-- ==== Sys2Proof/Machine/Dispatch.lean ====
section
/-! DEFINITION. The dispatch: one arm for each row of spec/opcode_table.json. -/

namespace Sys2Proof.Machine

• [Activity]:
Retype the lines above, keeping every character.

• [Result for this exercise]:
-- ==== Sys2Proof/Machine/Dispatch.lean ====
section
/-! DEFINITION. The dispatch: one arm for each row of spec/opcode_table.json. -/

namespace Sys2Proof.Machine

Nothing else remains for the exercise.